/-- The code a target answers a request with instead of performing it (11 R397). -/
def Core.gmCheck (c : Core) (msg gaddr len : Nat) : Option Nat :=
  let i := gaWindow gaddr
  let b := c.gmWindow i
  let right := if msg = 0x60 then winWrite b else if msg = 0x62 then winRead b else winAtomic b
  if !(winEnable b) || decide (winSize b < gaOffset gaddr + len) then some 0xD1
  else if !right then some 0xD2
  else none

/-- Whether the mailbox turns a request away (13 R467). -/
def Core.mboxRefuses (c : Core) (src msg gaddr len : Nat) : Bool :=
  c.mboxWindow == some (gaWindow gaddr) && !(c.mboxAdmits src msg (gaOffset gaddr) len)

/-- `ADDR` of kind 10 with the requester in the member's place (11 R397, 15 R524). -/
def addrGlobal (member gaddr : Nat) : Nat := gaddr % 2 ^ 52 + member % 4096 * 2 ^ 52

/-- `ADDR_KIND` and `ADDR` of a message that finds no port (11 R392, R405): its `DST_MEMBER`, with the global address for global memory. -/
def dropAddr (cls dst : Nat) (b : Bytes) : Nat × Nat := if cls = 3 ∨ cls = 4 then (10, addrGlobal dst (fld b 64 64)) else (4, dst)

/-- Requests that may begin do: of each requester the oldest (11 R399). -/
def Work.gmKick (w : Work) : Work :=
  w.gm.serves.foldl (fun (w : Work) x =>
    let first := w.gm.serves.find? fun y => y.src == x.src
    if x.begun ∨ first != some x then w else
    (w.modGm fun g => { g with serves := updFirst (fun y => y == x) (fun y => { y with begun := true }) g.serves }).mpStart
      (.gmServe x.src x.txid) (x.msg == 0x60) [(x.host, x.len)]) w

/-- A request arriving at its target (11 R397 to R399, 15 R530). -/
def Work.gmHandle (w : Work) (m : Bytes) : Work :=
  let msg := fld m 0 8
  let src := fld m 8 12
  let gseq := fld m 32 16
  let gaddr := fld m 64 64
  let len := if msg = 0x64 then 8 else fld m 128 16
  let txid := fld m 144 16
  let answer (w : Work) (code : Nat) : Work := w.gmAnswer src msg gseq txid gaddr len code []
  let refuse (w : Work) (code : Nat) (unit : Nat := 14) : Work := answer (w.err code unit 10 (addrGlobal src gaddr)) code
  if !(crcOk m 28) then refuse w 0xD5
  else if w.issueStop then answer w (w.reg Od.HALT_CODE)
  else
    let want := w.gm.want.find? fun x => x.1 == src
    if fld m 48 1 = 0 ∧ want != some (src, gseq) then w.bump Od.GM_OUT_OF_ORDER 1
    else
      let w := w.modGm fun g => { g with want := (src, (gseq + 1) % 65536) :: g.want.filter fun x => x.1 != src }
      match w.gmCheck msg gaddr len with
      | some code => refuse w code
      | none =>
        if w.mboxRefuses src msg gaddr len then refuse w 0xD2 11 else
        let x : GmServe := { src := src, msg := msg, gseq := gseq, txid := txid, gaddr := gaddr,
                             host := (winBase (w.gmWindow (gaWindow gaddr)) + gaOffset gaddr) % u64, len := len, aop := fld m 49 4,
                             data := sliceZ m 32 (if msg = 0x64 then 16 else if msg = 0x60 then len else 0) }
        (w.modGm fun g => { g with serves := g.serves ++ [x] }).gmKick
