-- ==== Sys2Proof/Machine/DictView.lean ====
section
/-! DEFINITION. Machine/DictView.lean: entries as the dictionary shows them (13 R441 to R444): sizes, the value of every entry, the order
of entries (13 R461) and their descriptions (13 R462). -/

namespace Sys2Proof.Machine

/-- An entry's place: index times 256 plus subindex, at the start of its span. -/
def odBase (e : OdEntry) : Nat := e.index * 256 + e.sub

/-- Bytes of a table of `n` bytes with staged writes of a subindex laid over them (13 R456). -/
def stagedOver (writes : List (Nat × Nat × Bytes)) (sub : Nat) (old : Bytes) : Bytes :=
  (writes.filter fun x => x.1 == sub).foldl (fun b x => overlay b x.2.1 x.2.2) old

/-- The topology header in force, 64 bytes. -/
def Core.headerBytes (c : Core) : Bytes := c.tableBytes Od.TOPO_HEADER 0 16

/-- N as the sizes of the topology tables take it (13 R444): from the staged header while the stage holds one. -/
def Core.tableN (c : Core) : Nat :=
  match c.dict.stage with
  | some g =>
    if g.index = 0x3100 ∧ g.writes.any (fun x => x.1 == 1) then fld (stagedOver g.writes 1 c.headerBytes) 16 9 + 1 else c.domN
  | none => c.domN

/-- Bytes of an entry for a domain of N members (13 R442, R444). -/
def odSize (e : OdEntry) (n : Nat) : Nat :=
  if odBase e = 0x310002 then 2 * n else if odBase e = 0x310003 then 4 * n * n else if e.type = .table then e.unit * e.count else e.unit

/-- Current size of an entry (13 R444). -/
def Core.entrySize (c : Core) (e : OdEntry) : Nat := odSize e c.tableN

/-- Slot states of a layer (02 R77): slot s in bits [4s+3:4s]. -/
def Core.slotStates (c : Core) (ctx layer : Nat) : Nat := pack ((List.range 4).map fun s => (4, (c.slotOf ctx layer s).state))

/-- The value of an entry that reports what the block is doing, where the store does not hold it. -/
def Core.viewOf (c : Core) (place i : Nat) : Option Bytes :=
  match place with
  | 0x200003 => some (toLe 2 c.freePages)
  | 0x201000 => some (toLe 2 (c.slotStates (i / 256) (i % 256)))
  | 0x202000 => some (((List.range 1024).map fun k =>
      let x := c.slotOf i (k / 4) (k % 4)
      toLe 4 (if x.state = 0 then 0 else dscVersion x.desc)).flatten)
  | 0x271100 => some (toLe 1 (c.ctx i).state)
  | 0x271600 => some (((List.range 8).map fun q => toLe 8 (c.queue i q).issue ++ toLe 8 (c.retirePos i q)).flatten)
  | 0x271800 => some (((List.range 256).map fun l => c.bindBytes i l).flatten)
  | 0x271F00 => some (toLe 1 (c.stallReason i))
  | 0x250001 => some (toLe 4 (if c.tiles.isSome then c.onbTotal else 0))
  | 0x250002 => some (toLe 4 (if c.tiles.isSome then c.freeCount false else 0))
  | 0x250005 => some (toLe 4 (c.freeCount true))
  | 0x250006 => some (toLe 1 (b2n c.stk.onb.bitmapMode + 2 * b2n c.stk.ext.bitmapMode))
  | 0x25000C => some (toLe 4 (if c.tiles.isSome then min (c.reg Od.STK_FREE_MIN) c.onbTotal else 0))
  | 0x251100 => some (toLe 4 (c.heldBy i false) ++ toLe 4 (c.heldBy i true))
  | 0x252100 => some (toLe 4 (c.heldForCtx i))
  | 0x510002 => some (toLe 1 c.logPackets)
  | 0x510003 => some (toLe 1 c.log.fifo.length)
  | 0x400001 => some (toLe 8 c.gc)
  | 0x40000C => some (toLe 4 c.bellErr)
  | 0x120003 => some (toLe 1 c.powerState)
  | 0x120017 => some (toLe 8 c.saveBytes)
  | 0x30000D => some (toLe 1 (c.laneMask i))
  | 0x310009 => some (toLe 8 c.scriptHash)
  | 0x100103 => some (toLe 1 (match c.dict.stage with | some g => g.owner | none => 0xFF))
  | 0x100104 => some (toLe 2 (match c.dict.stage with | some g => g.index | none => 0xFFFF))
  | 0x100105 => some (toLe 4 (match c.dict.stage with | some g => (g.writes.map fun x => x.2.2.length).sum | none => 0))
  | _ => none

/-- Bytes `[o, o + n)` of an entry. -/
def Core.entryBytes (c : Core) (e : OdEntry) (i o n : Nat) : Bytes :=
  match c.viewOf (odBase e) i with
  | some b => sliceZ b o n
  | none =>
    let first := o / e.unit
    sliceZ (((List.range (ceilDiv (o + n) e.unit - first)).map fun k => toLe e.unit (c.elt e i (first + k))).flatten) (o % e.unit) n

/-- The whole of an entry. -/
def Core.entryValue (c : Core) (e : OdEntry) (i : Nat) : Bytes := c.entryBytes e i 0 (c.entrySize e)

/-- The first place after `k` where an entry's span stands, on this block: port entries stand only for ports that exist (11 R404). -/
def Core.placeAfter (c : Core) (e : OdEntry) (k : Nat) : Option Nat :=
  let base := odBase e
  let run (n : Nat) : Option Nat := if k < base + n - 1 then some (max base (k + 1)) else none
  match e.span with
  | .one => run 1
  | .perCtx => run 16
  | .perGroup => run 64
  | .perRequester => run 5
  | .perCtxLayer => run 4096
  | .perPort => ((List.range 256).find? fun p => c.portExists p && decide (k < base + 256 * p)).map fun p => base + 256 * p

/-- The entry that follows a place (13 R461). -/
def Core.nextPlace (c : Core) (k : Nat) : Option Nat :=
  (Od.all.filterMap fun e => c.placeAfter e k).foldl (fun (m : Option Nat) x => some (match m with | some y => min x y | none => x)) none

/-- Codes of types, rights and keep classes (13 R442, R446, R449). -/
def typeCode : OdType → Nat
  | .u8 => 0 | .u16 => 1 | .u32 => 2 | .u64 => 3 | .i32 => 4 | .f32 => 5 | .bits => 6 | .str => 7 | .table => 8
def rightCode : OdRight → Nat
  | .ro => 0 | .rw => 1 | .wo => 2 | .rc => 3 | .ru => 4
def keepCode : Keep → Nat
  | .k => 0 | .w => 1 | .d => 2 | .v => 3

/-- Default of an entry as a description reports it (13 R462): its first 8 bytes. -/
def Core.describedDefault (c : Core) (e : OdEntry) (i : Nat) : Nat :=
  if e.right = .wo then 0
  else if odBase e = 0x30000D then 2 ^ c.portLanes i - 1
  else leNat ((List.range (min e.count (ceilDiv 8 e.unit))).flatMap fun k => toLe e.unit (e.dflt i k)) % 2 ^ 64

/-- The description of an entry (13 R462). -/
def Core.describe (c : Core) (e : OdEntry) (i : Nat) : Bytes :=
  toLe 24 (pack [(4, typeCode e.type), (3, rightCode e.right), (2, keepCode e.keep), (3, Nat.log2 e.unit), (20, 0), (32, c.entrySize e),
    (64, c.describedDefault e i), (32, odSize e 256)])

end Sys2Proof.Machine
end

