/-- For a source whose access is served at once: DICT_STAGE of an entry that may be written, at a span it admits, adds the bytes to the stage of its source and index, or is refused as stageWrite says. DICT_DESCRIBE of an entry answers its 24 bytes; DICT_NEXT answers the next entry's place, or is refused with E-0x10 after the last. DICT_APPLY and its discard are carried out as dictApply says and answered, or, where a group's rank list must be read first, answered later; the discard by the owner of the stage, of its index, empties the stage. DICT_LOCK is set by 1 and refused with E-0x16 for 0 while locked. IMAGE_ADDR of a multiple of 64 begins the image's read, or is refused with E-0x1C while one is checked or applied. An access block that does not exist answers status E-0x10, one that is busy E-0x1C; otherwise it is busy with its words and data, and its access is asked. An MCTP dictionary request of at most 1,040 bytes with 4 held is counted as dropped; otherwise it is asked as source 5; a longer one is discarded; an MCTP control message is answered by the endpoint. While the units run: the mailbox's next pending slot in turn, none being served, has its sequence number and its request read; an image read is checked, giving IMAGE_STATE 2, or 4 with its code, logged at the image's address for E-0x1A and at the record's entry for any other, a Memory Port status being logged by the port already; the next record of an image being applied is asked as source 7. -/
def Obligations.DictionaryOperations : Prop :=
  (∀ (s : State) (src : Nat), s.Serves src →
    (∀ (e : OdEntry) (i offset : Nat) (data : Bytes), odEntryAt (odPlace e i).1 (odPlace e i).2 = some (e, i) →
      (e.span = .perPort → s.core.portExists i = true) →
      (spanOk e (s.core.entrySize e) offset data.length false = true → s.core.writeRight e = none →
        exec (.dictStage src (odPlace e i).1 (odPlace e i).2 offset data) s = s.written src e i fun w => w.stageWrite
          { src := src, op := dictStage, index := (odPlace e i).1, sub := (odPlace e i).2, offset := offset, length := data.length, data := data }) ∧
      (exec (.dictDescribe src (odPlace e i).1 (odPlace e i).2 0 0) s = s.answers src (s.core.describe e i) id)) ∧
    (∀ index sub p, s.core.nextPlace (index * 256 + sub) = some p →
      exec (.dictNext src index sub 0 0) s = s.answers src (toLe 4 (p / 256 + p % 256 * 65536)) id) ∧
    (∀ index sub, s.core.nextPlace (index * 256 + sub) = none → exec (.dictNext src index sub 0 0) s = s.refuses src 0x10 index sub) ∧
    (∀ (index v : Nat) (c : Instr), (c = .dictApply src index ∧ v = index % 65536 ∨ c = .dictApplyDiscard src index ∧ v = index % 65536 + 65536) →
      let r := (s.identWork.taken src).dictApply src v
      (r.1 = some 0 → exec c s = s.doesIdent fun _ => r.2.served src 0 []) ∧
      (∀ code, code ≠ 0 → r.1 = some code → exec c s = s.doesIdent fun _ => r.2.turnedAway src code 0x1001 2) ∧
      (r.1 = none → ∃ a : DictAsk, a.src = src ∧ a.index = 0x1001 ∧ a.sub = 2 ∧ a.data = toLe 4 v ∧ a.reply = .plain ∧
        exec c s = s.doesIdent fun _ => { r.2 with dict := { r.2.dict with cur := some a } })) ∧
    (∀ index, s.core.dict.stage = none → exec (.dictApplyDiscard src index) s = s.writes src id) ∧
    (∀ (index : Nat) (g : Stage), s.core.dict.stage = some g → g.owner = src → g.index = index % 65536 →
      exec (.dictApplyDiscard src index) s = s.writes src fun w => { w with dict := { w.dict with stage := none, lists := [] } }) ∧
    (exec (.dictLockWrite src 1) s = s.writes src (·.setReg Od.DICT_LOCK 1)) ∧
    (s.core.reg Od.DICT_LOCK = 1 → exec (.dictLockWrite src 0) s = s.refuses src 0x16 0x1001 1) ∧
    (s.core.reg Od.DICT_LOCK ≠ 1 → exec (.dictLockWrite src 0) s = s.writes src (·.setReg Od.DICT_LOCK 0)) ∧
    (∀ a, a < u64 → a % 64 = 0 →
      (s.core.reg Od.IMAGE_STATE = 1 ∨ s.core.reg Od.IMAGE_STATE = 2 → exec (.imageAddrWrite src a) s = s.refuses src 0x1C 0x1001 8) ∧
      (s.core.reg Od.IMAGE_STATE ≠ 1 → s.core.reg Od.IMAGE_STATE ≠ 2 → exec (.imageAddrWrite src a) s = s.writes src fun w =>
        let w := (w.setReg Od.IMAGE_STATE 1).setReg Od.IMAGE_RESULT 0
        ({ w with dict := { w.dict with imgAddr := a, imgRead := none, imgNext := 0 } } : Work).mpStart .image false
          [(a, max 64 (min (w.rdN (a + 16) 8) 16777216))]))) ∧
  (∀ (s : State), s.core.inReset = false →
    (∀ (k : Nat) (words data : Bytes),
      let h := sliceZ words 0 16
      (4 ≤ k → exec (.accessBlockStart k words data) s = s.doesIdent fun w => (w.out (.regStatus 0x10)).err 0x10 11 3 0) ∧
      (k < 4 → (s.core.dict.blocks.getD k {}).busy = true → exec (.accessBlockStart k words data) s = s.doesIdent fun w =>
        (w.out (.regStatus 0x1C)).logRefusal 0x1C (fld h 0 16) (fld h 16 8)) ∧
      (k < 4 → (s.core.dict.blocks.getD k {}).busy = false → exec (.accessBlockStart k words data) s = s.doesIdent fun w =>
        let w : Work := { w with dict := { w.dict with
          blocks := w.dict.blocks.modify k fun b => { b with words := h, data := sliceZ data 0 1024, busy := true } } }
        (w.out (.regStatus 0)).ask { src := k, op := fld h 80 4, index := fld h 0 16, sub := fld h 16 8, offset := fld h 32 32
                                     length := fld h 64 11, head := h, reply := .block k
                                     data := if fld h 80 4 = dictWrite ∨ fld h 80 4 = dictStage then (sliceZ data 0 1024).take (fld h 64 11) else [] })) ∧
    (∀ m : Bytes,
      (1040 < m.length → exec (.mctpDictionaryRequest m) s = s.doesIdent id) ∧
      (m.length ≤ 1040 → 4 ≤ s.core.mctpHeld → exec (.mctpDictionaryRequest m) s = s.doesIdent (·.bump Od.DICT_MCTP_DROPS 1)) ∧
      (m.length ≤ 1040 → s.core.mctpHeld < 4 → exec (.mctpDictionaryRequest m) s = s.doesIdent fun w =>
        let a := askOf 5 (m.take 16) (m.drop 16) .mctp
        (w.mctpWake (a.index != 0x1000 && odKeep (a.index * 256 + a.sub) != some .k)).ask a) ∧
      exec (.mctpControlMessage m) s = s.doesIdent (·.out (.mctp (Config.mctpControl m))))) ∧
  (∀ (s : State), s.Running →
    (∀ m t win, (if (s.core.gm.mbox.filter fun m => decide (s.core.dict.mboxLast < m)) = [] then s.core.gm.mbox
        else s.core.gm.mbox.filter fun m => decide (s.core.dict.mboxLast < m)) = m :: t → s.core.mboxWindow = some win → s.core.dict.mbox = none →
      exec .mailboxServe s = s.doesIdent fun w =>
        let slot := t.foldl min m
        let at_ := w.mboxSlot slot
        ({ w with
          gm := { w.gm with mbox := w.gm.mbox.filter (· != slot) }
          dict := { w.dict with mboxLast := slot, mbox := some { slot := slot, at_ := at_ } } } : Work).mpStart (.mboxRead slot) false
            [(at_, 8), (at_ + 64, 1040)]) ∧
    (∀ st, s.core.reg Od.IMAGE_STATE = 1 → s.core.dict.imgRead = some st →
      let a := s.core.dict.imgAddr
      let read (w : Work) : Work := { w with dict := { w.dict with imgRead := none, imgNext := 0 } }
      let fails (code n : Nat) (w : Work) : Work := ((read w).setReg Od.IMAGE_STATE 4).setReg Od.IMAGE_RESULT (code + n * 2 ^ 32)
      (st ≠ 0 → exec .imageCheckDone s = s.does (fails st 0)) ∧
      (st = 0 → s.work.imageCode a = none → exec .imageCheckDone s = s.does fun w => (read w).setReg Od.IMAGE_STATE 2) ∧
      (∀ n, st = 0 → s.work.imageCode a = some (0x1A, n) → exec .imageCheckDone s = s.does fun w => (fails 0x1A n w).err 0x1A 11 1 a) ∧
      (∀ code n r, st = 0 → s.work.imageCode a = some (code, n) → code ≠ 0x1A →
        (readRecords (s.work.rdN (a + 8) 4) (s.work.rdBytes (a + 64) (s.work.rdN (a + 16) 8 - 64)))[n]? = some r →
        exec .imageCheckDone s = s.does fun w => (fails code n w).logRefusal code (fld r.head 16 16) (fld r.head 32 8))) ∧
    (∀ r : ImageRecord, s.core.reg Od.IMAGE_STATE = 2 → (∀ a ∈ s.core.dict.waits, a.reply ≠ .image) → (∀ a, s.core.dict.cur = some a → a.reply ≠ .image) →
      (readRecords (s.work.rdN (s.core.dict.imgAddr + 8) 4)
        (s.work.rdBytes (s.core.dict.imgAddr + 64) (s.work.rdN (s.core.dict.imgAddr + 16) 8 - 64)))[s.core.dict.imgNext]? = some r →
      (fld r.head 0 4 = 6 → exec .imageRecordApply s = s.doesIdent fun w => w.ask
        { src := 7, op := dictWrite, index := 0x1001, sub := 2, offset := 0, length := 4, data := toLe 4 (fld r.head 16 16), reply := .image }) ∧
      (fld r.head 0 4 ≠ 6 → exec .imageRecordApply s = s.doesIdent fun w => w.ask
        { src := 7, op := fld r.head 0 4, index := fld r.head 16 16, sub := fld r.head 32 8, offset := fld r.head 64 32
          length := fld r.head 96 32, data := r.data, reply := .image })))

########

WORK REQUEST. Please say how many lines in the records above contain the word "mboxWindow". Give the number alone.

WRITTEN SOLUTION. 2